Problem details
Each line of the data below from the one holding "def MEM_PATROL_S : Fld" to the one holding "def MEM_UE_VALID : Fld", inclusive, is to be reproduced exactly; no other line belongs in the answer.
-- Available data follows --
-- ==== Sys2Proof/Machine/Regs.lean ====
section
/-! DEFINITION. The field table of the control space: one definition per register field of the register tables of spec/
(R36, R69, R237, R262, R285, R310, R345, R361, R392, R410, R433, R448, R449, R463, R486, R509, R538, R539), in the order
of those tables; the reserved fields read as zero by being absent. The per-set window of R102 is computed from the
set state and has no entry here. -/

namespace Sys2Proof.Machine

/-! ### MOD block (R36 of 01_module_at_a_glance.md) -/

/-- R36: Tveddon vendor ID. -/
def MOD_VENDOR : Fld := ⟨0x000000, 0x0, 1, 0x0, 1, 15, 0, .ro, 0xB7D4, .cold, .free⟩
/-- R36: HV48 device ID. -/
def MOD_DEVICE : Fld := ⟨0x000000, 0x0, 1, 0x0, 1, 31, 16, .ro, 0x4830, .cold, .free⟩
/-- R36: silicon stepping: letter in [7:4] (0xA = A), number in [3:0]. -/
def MOD_STEPPING : Fld := ⟨0x000004, 0x0, 1, 0x0, 1, 7, 0, .ro, 0xA1, .cold, .free⟩
/-- R36: architecture generation; 2 and 3 reserved. -/
def MOD_GENERATION : Fld := ⟨0x000004, 0x0, 1, 0x0, 1, 11, 8, .ro, 0x1, .cold, .free⟩
/-- R36: slot within floor, from the image, cross-checked with SLOT_ID[4:0]. -/
def MOD_SLOT : Fld := ⟨0x000008, 0x0, 1, 0x0, 1, 4, 0, .ro, 0x0, .image, .free⟩
/-- R36: floor 0–127, from the image. -/
def MOD_FLOOR : Fld := ⟨0x000008, 0x0, 1, 0x0, 1, 11, 5, .ro, 0x0, .image, .free⟩
/-- R36: 0x0 starting, 0x1 ready, 0x2 recovery hold, 0x3 warm reset in progress; others reserved. -/
def MOD_PHASE : Fld := ⟨0x00000C, 0x0, 1, 0x0, 1, 3, 0, .ro, 0x0, .none, .free⟩
/-- R36: 0b00 Run, 0b01 Idle, 0b10 Standby, 0b11 reserved. -/
def MOD_POWER : Fld := ⟨0x00000C, 0x0, 1, 0x0, 1, 5, 4, .ro, 0x0, .none, .free⟩
/-- R36: 1 while the live dance card holds an unread record of a kind listed in R561. -/
def MOD_FAULT : Fld := ⟨0x00000C, 0x0, 1, 0x0, 1, 6, 6, .ro, 0x0, .none, .free⟩
/-- R36: sets in service after start, 0–768. -/
def MOD_SETS_USABLE : Fld := ⟨0x000010, 0x0, 1, 0x0, 1, 9, 0, .ro, 0x0, .none, .free⟩
/-- R36: arrays in service after start, 0–3,072. -/
def MOD_ARRAYS_USABLE : Fld := ⟨0x000014, 0x0, 1, 0x0, 1, 11, 0, .ro, 0x0, .none, .free⟩
/-- R36: bit s = 1: stack s in service. -/
def MOD_STACK_OK : Fld := ⟨0x000018, 0x0, 1, 0x0, 1, 11, 0, .ro, 0x0, .none, .free⟩
/-- R36: bit e = 1: Spelith engine e in service. -/
def MOD_ENGINE_OK : Fld := ⟨0x000018, 0x0, 1, 0x0, 1, 19, 16, .ro, 0x0, .none, .free⟩
/-- R36: bit d = 1: compute die d in service. -/
def MOD_DIE_OK : Fld := ⟨0x000018, 0x0, 1, 0x0, 1, 23, 20, .ro, 0x0, .none, .free⟩
/-- R36: Caller cycle count since cold start, bits [31:0]; read latches the high word under R11. -/
def MOD_CALLER_CYCLES_LO : Fld := ⟨0x00001C, 0x0, 1, 0x0, 1, 31, 0, .ro, 0x0, .standby, .free⟩
/-- R36: Caller cycle count since cold start, bits [63:32]. -/
def MOD_CALLER_CYCLES_HI : Fld := ⟨0x000020, 0x0, 1, 0x0, 1, 31, 0, .ro, 0x0, .standby, .free⟩
/-- R36: free for software; no effect on the module. -/
def MOD_SCRATCH : Fld := ⟨0x000024, 0x0, 1, 0x0, 1, 31, 0, .rw, 0x0, .warm, .free⟩
/-! ### CFG block (R69 of 02_start_and_configuration.md) -/

/-- R69: stage now running, 1–12. -/
def CFG_STAGE : Fld := ⟨0x020000, 0x0, 1, 0x0, 1, 3, 0, .ro, 0x0, .none, .free⟩
/-- R69: 1 when this start is a warm reset. -/
def CFG_WARM : Fld := ⟨0x020000, 0x0, 1, 0x0, 1, 4, 4, .ro, 0x0, .none, .free⟩
/-- R69: code of R68. -/
def CFG_START_CODE : Fld := ⟨0x020004, 0x0, 1, 0x0, 1, 7, 0, .ro, 0x0, .none, .free⟩
/-- R69: stage that failed. -/
def CFG_FAIL_STAGE : Fld := ⟨0x020004, 0x0, 1, 0x0, 1, 15, 8, .ro, 0x0, .none, .free⟩
/-- R69: section type, die, stack, key slot or feature bit concerned, under R50 and R562. -/
def CFG_FAIL_ITEM : Fld := ⟨0x020004, 0x0, 1, 0x0, 1, 31, 16, .ro, 0x0, .none, .free⟩
/-- R69: bit k − 1 set when stage k completes. -/
def CFG_STAGE_DONE : Fld := ⟨0x020008, 0x0, 1, 0x0, 1, 11, 0, .ro, 0x0, .none, .free⟩
/-- R69: CALLER_CYCLES at ready, bits [31:0]; R11. -/
def CFG_READY_CYCLES_LO : Fld := ⟨0x02000C, 0x0, 1, 0x0, 1, 31, 0, .ro, 0x0, .none, .free⟩
/-- R69: bits [63:32]. -/
def CFG_READY_CYCLES_HI : Fld := ⟨0x020010, 0x0, 1, 0x0, 1, 31, 0, .ro, 0x0, .none, .free⟩
/-- R69: IMAGE_VERSION of the applied image. -/
def CFG_IMAGE_VERSION : Fld := ⟨0x020014, 0x0, 1, 0x0, 1, 31, 0, .ro, 0x0, .image, .free⟩
/-- R69: LENGTH of the applied image. -/
def CFG_IMAGE_LENGTH : Fld := ⟨0x020018, 0x0, 1, 0x0, 1, 27, 0, .ro, 0x0, .image, .free⟩
/-- R69: slot that signed the applied image. -/
def CFG_KEY_SLOT : Fld := ⟨0x02001C, 0x0, 1, 0x0, 1, 2, 0, .ro, 0x0, .image, .free⟩
/-- R69: bit k − 1: customer slot k fused. -/
def CFG_FUSED : Fld := ⟨0x02001C, 0x0, 1, 0x0, 1, 11, 8, .ro, 0x0, .cold, .free⟩
/-- R69: bit k − 1: customer slot k revoked. -/
def CFG_REVOKED : Fld := ⟨0x02001C, 0x0, 1, 0x0, 1, 15, 12, .ro, 0x0, .cold, .free⟩
/-- R69: bit k − 1: customer slot k has test privilege. -/
def CFG_TEST_PRIV : Fld := ⟨0x02001C, 0x0, 1, 0x0, 1, 19, 16, .ro, 0x0, .cold, .free⟩
/-- R69: six words, two stages each; stage 2j + 1 in [15:0] and stage 2j + 2 in [31:16] of word j; duration in ms. -/
def CFG_STAGE_MS_A : Fld := ⟨0x020020, 0x4, 6, 0x0, 1, 15, 0, .ro, 0x0, .none, .free⟩
/-- R69: six words, two stages each; stage 2j + 1 in [15:0] and stage 2j + 2 in [31:16] of word j; duration in ms. -/
def CFG_STAGE_MS_B : Fld := ⟨0x020020, 0x4, 6, 0x0, 1, 31, 16, .ro, 0x0, .none, .free⟩
/-- R69: 1 OPEN, 2 VERIFY, 3 PROGRAM, 4 CLOSE, 5 RESTART, 6 ENTER_HOLD; others discarded. -/
def CFG_HOLD_CMD : Fld := ⟨0x020040, 0x0, 1, 0x0, 1, 3, 0, .wo, 0x0, .none, .free⟩
/-- R69: 0 none, 1 PCIe port 0, 2 PCIe port 1, 3 fabric, 4 Caller. -/
def CFG_OWNER : Fld := ⟨0x020044, 0x0, 1, 0x0, 1, 2, 0, .ro, 0x0, .none, .free⟩
/-- R69: command in progress. -/
def CFG_BUSY : Fld := ⟨0x020044, 0x0, 1, 0x0, 1, 3, 3, .ro, 0x0, .none, .free⟩
/-- R69: completion status of last command, R18. -/
def CFG_RESULT : Fld := ⟨0x020044, 0x0, 1, 0x0, 1, 9, 4, .ro, 0x0, .none, .free⟩
/-- R69: staged copy passed VERIFY and is unchanged since. -/
def CFG_STAGED_OK : Fld := ⟨0x020044, 0x0, 1, 0x0, 1, 10, 10, .ro, 0x0, .none, .free⟩
/-- R69: PROGRAM progress, 0–100. -/
def CFG_PROGRESS : Fld := ⟨0x020044, 0x0, 1, 0x0, 1, 22, 16, .ro, 0x0, .none, .free⟩
/-- R69: 4 KiB page of staging buffer shown in window. -/
def CFG_STAGE_PAGE : Fld := ⟨0x020048, 0x0, 1, 0x0, 1, 26, 12, .rw, 0x0, .none, .free⟩
/-- R69: staged image length in bytes. -/
def CFG_STAGE_LENGTH : Fld := ⟨0x02004C, 0x0, 1, 0x0, 1, 27, 0, .rw, 0x0, .none, .free⟩
/-! ### MEM block (R237 of 08_memory_tiers.md) -/

/-- R237: stacks in service, N of R215. -/
def MEM_A_STACKS : Fld := ⟨0x090000, 0x0, 1, 0x0, 1, 3, 0, .ro, 0x0, .warm, .free⟩
/-- R237: tier B controllers in service, M of R216. -/
def MEM_B_CTRLS : Fld := ⟨0x090000, 0x0, 1, 0x0, 1, 12, 8, .ro, 0x0, .warm, .free⟩
/-- R237: tier A capacity in GiB, N × 64. -/
def MEM_A_GIB : Fld := ⟨0x090004, 0x0, 1, 0x0, 1, 9, 0, .ro, 0x0, .warm, .free⟩
/-- R237: tier B capacity in GiB, M × 80. -/
def MEM_B_GIB : Fld := ⟨0x090004, 0x0, 1, 0x0, 1, 26, 16, .ro, 0x0, .warm, .free⟩
/-- R237: bit c = 1: controller c in service. -/
def MEM_B_OK : Fld := ⟨0x090008, 0x0, 1, 0x0, 1, 15, 0, .ro, 0x0, .warm, .free⟩
/-- R237: TIER_A_RATE, Mb/s per pin. -/
def MEM_A_RATE : Fld := ⟨0x09000C, 0x0, 1, 0x0, 1, 15, 0, .ro, 0x0, .image, .free⟩
/-- R237: TIER_B_RATE, Mb/s per pin. -/
def MEM_B_RATE : Fld := ⟨0x09000C, 0x0, 1, 0x0, 1, 31, 16, .ro, 0x0, .image, .free⟩
/-- R237: patrol period in seconds; 0 stops patrol. -/
def MEM_PATROL_S : Fld := ⟨0x090010, 0x0, 1, 0x0, 1, 31, 0, .rw, 0x0, .image, .free⟩
/-- R237: complete patrol passes; wraps. -/
def MEM_PATROL_PASSES : Fld := ⟨0x090014, 0x0, 1, 0x0, 1, 31, 0, .ro, 0x0, .none, .free⟩
/-- R237: class 1 promotion age, PORTCLK cycles; a value below 16 is stored as 16. -/
def MEM_AGE1 : Fld := ⟨0x090020, 0x0, 1, 0x0, 1, 15, 0, .rw, 0x100, .none, .atLeast 16⟩
/-- R237: class 2 promotion age, as AGE1. -/
def MEM_AGE2 : Fld := ⟨0x090024, 0x0, 1, 0x0, 1, 15, 0, .rw, 0x400, .none, .atLeast 16⟩
/-- R237: class 3 promotion age, as AGE1. -/
def MEM_AGE3 : Fld := ⟨0x090028, 0x0, 1, 0x0, 1, 15, 0, .rw, 0x1000, .none, .atLeast 16⟩
/-- R237: grants per 64 reserved to class 3; above 32 stored as 32; 0 none. -/
def MEM_RESERVE3 : Fld := ⟨0x09002C, 0x0, 1, 0x0, 1, 5, 0, .rw, 0x8, .none, .within 0 32⟩
/-- R237: tier A corrections; saturates. -/
def MEM_A_CE_TOTAL : Fld := ⟨0x090040, 0x0, 1, 0x0, 1, 31, 0, .ro, 0x0, .standby, .free⟩
/-- R237: tier A uncorrectable reads; saturates. -/
def MEM_A_UE_TOTAL : Fld := ⟨0x090044, 0x0, 1, 0x0, 1, 31, 0, .ro, 0x0, .standby, .free⟩
/-- R237: tier B corrections; saturates. -/
def MEM_B_CE_TOTAL : Fld := ⟨0x090048, 0x0, 1, 0x0, 1, 31, 0, .ro, 0x0, .standby, .free⟩
/-- R237: tier B uncorrectable reads; saturates. -/
def MEM_B_UE_TOTAL : Fld := ⟨0x09004C, 0x0, 1, 0x0, 1, 31, 0, .ro, 0x0, .standby, .free⟩
/-- R237: tier C reads that needed a retry; saturates. -/
def MEM_C_CE_TOTAL : Fld := ⟨0x090050, 0x0, 1, 0x0, 1, 31, 0, .ro, 0x0, .standby, .free⟩
/-- R237: tier C uncorrectable reads; saturates. -/
def MEM_C_UE_TOTAL : Fld := ⟨0x090054, 0x0, 1, 0x0, 1, 31, 0, .ro, 0x0, .standby, .free⟩
/-- R237: 0 A, 1 B, 2 C, 3 reserved. -/
def MEM_UE_TIER : Fld := ⟨0x090060, 0x0, 1, 0x0, 1, 1, 0, .ro, 0x0, .none, .free⟩
/-- R237: stack, controller or die port. -/
def MEM_UE_UNIT : Fld := ⟨0x090060, 0x0, 1, 0x0, 1, 5, 2, .ro, 0x0, .none, .free⟩
/-- R237: class of the request under R220. -/
def MEM_UE_CLASS : Fld := ⟨0x090060, 0x0, 1, 0x0, 1, 7, 6, .ro, 0x0, .none, .free⟩
/-- R237: captured fields valid under R226. -/
def MEM_UE_VALID : Fld := ⟨0x090060, 0x0, 1, 0x0, 1, 31, 31, .w1c, 0x0, .none, .free⟩
/-- R237: physical offset, or tier C block, bits [31:0]; R11. -/
def MEM_UE_OFFSET_LO : Fld := ⟨0x090064, 0x0, 1, 0x0, 1, 31, 0, .ro, 0x0, .none, .free⟩
/-- R237: bits [63:32]. -/
def MEM_UE_OFFSET_HI : Fld := ⟨0x090068, 0x0, 1, 0x0, 1, 31, 0, .ro, 0x0, .none, .free⟩
/-- R237: correction count per unit that gives MEM_CE_HIGH; 0 gives no record. -/
def MEM_CE_RECORD_AT : Fld := ⟨0x090070, 0x0, 1, 0x0, 1, 15, 0, .rw, 0x400, .none, .free⟩
/-- R237: word s: stack s corrections since warm reset; saturates. -/
def MEM_STACK_CE : Fld := ⟨0x090100, 0x4, 12, 0x0, 1, 15, 0, .ro, 0x0, .none, .free⟩
/-- R237: stack s uncorrectable reads; saturates. -/
def MEM_STACK_UE : Fld := ⟨0x090100, 0x4, 12, 0x0, 1, 23, 16, .ro, 0x0, .none, .free⟩
/-- R237: stack s lost under R229. -/
def MEM_STACK_LOST : Fld := ⟨0x090100, 0x4, 12, 0x0, 1, 24, 24, .ro, 0x0, .none, .free⟩
/-- R237: retired at next warm reset. -/
def MEM_STACK_RETIRE_PENDING : Fld := ⟨0x090100, 0x4, 12, 0x0, 1, 25, 25, .ro, 0x0, .none, .free⟩
/-- R237: word c: tier B controller c, fields as for stacks. -/
def MEM_CTRL_STATUS : Fld := ⟨0x090140, 0x4, 16, 0x0, 1, 25, 0, .ro, 0x0, .none, .free⟩
/-- R237: word c − 1: promoted grants of class c; wraps. -/
def MEM_AGED : Fld := ⟨0x090180, 0x4, 3, 0x0, 1, 31, 0, .ro, 0x0, .none, .free⟩
/-- R237: grants made from the class 3 reserve; wraps. -/
def MEM_RESERVE3_GRANTS : Fld := ⟨0x090190, 0x0, 1, 0x0, 1, 31, 0, .ro, 0x0, .none, .free⟩
/-- R237: 0 not mounted, 1 read-write, 2 read-only, 3 reserved. -/
def MEM_C_STATE : Fld := ⟨0x090200, 0x0, 1, 0x0, 1, 1, 0, .ro, 0x0, .warm, .free⟩
/-- R237: usable tier C blocks, 536,870,912 when mounted. -/
def MEM_C_BLOCKS : Fld := ⟨0x090204, 0x0, 1, 0x0, 1, 31, 0, .ro, 0x0, .warm, .free⟩
/-- R237: host blocks written since manufacture, bits [31:0]; R11. -/
def MEM_C_HOST_LO : Fld := ⟨0x090208, 0x0, 1, 0x0, 1, 31, 0, .ro, 0x0, .cold, .free⟩
/-- R237: bits [63:32]. -/
def MEM_C_HOST_HI : Fld := ⟨0x09020C, 0x0, 1, 0x0, 1, 31, 0, .ro, 0x0, .cold, .free⟩
/-- R237: flash blocks programmed since manufacture, bits [31:0]; R11. -/
def MEM_C_PROG_LO : Fld := ⟨0x090210, 0x0, 1, 0x0, 1, 31, 0, .ro, 0x0, .cold, .free⟩
/-- R237: bits [63:32]. -/
def MEM_C_PROG_HI : Fld := ⟨0x090214, 0x0, 1, 0x0, 1, 31, 0, .ro, 0x0, .cold, .free⟩
/-- R237: C_PROG >> 31, saturating. -/
def MEM_LIFE_USED_BP : Fld := ⟨0x090218, 0x0, 1, 0x0, 1, 15, 0, .ro, 0x0, .cold, .free⟩
/-- R237: spare blocks left, percent of those at manufacture. -/
def MEM_SPARE_LEFT : Fld := ⟨0x090218, 0x0, 1, 0x0, 1, 23, 16, .ro, 0x0, .cold, .free⟩
/-- R237: LIFE_USED_BP that gives TIER_C_WEAR. -/
def MEM_WEAR_WARN_BP : Fld := ⟨0x09021C, 0x0, 1, 0x0, 1, 15, 0, .rw, 0x2328, .none, .free⟩
/-! ### MSC block (R262 of 09_memory_side_cache.md) -/

/-- R262: slice number, equal to its stack. -/
def MSC_SLICE : Fld := ⟨0x080000, 0x1000, 12, 0x0, 1, 3, 0, .ro, 0x0, .cold, .free⟩
/-- R262: slice and stack in service. -/
def MSC_IN_SERVICE : Fld := ⟨0x080000, 0x1000, 12, 0x0, 1, 4, 4, .ro, 0x0, .warm, .free⟩
/-- R262: stack lost under R229 or R243. -/
def MSC_LOST : Fld := ⟨0x080000, 0x1000, 12, 0x0, 1, 5, 5, .ro, 0x0, .none, .free⟩
/-- R262: class 3 read misses do not allocate, under R240. -/
def MSC_BYPASS3 : Fld := ⟨0x080004, 0x1000, 12, 0x0, 1, 0, 0, .rw, 0x1, .none, .free⟩
/-- R262: row additions that miss allocate, under R258. -/
def MSC_ALLOC_ACC : Fld := ⟨0x080004, 0x1000, 12, 0x0, 1, 1, 1, .rw, 0x1, .none, .free⟩
/-- R262: dirty lines now held, 0–1,572,864. -/
def MSC_DIRTY_LINES : Fld := ⟨0x080010, 0x1000, 12, 0x0, 1, 20, 0, .ro, 0x0, .none, .free⟩
/-- R262: held-bad lines under R242; 0–256, or 257 once the stack is lost under R243. -/
def MSC_HELD_BAD : Fld := ⟨0x080014, 0x1000, 12, 0x0, 1, 8, 0, .ro, 0x0, .none, .free⟩
/-- R262: requests that hit, bits [31:0]; R11; wraps. -/
def MSC_HITS_LO : Fld := ⟨0x080020, 0x1000, 12, 0x0, 1, 31, 0, .ro, 0x0, .none, .free⟩
/-- R262: bits [63:32]. -/
def MSC_HITS_HI : Fld := ⟨0x080024, 0x1000, 12, 0x0, 1, 31, 0, .ro, 0x0, .none, .free⟩
/-- R262: requests that missed, bits [31:0]; R11; wraps. -/
def MSC_MISSES_LO : Fld := ⟨0x080028, 0x1000, 12, 0x0, 1, 31, 0, .ro, 0x0, .none, .free⟩
/-- R262: bits [63:32]. -/
def MSC_MISSES_HI : Fld := ⟨0x08002C, 0x1000, 12, 0x0, 1, 31, 0, .ro, 0x0, .none, .free⟩
/-- R262: atomics applied, bits [31:0]; R11; wraps. -/
def MSC_ATOMICS_LO : Fld := ⟨0x080030, 0x1000, 12, 0x0, 1, 31, 0, .ro, 0x0, .none, .free⟩
/-- R262: bits [63:32]. -/
def MSC_ATOMICS_HI : Fld := ⟨0x080034, 0x1000, 12, 0x0, 1, 31, 0, .ro, 0x0, .none, .free⟩
/-- R262: window row additions applied, bits [31:0]; R11; wraps. -/
def MSC_ROWS_LO : Fld := ⟨0x080038, 0x1000, 12, 0x0, 1, 31, 0, .ro, 0x0, .none, .free⟩
/-- R262: bits [63:32]. -/
def MSC_ROWS_HI : Fld := ⟨0x08003C, 0x1000, 12, 0x0, 1, 31, 0, .ro, 0x0, .none, .free⟩
/-- R262: row additions with an out-of-range addend; saturates. -/
def MSC_OVERRANGE_ROWS : Fld := ⟨0x080040, 0x1000, 12, 0x0, 1, 31, 0, .ro, 0x0, .none, .free⟩
/-- R262: check comparisons against this slice's accumulators that failed; saturates. -/
def MSC_CHECK_FAILS : Fld := ⟨0x080044, 0x1000, 12, 0x0, 1, 31, 0, .ro, 0x0, .none, .free⟩
/-- R262: repairs under R241; saturates. -/
def MSC_SLICE_CE : Fld := ⟨0x080048, 0x1000, 12, 0x0, 1, 31, 0, .ro, 0x0, .none, .free⟩
/-- R262: lines made held-bad; saturates. -/
def MSC_SLICE_UE : Fld := ⟨0x08004C, 0x1000, 12, 0x0, 1, 31, 0, .ro, 0x0, .none, .free⟩
/-- R262: UE_OFFSET captured under R242. -/
def MSC_UE_VALID : Fld := ⟨0x080050, 0x1000, 12, 0x0, 1, 0, 0, .w1c, 0x0, .none, .free⟩
/-- R262: tier A offset of the first held-bad line, bits [31:0]; R11. -/
def MSC_UE_OFFSET_LO : Fld := ⟨0x080054, 0x1000, 12, 0x0, 1, 31, 0, .ro, 0x0, .none, .free⟩
/-- R262: bits [63:32]. -/
def MSC_UE_OFFSET_HI : Fld := ⟨0x080058, 0x1000, 12, 0x0, 1, 31, 0, .ro, 0x0, .none, .free⟩
/-! ### FAB block (R285 of 10_fabric_address_space.md) -/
-- Available data concluded --
Solution
def MEM_PATROL_S : Fld := ⟨0x090010, 0x0, 1, 0x0, 1, 31, 0, .rw, 0x0, .image, .free⟩
/-- R237: complete patrol passes; wraps. -/
def MEM_PATROL_PASSES : Fld := ⟨0x090014, 0x0, 1, 0x0, 1, 31, 0, .ro, 0x0, .none, .free⟩
/-- R237: class 1 promotion age, PORTCLK cycles; a value below 16 is stored as 16. -/
def MEM_AGE1 : Fld := ⟨0x090020, 0x0, 1, 0x0, 1, 15, 0, .rw, 0x100, .none, .atLeast 16⟩
/-- R237: class 2 promotion age, as AGE1. -/
def MEM_AGE2 : Fld := ⟨0x090024, 0x0, 1, 0x0, 1, 15, 0, .rw, 0x400, .none, .atLeast 16⟩
/-- R237: class 3 promotion age, as AGE1. -/
def MEM_AGE3 : Fld := ⟨0x090028, 0x0, 1, 0x0, 1, 15, 0, .rw, 0x1000, .none, .atLeast 16⟩
/-- R237: grants per 64 reserved to class 3; above 32 stored as 32; 0 none. -/
def MEM_RESERVE3 : Fld := ⟨0x09002C, 0x0, 1, 0x0, 1, 5, 0, .rw, 0x8, .none, .within 0 32⟩
/-- R237: tier A corrections; saturates. -/
def MEM_A_CE_TOTAL : Fld := ⟨0x090040, 0x0, 1, 0x0, 1, 31, 0, .ro, 0x0, .standby, .free⟩
/-- R237: tier A uncorrectable reads; saturates. -/
def MEM_A_UE_TOTAL : Fld := ⟨0x090044, 0x0, 1, 0x0, 1, 31, 0, .ro, 0x0, .standby, .free⟩
/-- R237: tier B corrections; saturates. -/
def MEM_B_CE_TOTAL : Fld := ⟨0x090048, 0x0, 1, 0x0, 1, 31, 0, .ro, 0x0, .standby, .free⟩
/-- R237: tier B uncorrectable reads; saturates. -/
def MEM_B_UE_TOTAL : Fld := ⟨0x09004C, 0x0, 1, 0x0, 1, 31, 0, .ro, 0x0, .standby, .free⟩
/-- R237: tier C reads that needed a retry; saturates. -/
def MEM_C_CE_TOTAL : Fld := ⟨0x090050, 0x0, 1, 0x0, 1, 31, 0, .ro, 0x0, .standby, .free⟩
/-- R237: tier C uncorrectable reads; saturates. -/
def MEM_C_UE_TOTAL : Fld := ⟨0x090054, 0x0, 1, 0x0, 1, 31, 0, .ro, 0x0, .standby, .free⟩
/-- R237: 0 A, 1 B, 2 C, 3 reserved. -/
def MEM_UE_TIER : Fld := ⟨0x090060, 0x0, 1, 0x0, 1, 1, 0, .ro, 0x0, .none, .free⟩
/-- R237: stack, controller or die port. -/
def MEM_UE_UNIT : Fld := ⟨0x090060, 0x0, 1, 0x0, 1, 5, 2, .ro, 0x0, .none, .free⟩
/-- R237: class of the request under R220. -/
def MEM_UE_CLASS : Fld := ⟨0x090060, 0x0, 1, 0x0, 1, 7, 6, .ro, 0x0, .none, .free⟩
/-- R237: captured fields valid under R226. -/
def MEM_UE_VALID : Fld := ⟨0x090060, 0x0, 1, 0x0, 1, 31, 31, .w1c, 0x0, .none, .free⟩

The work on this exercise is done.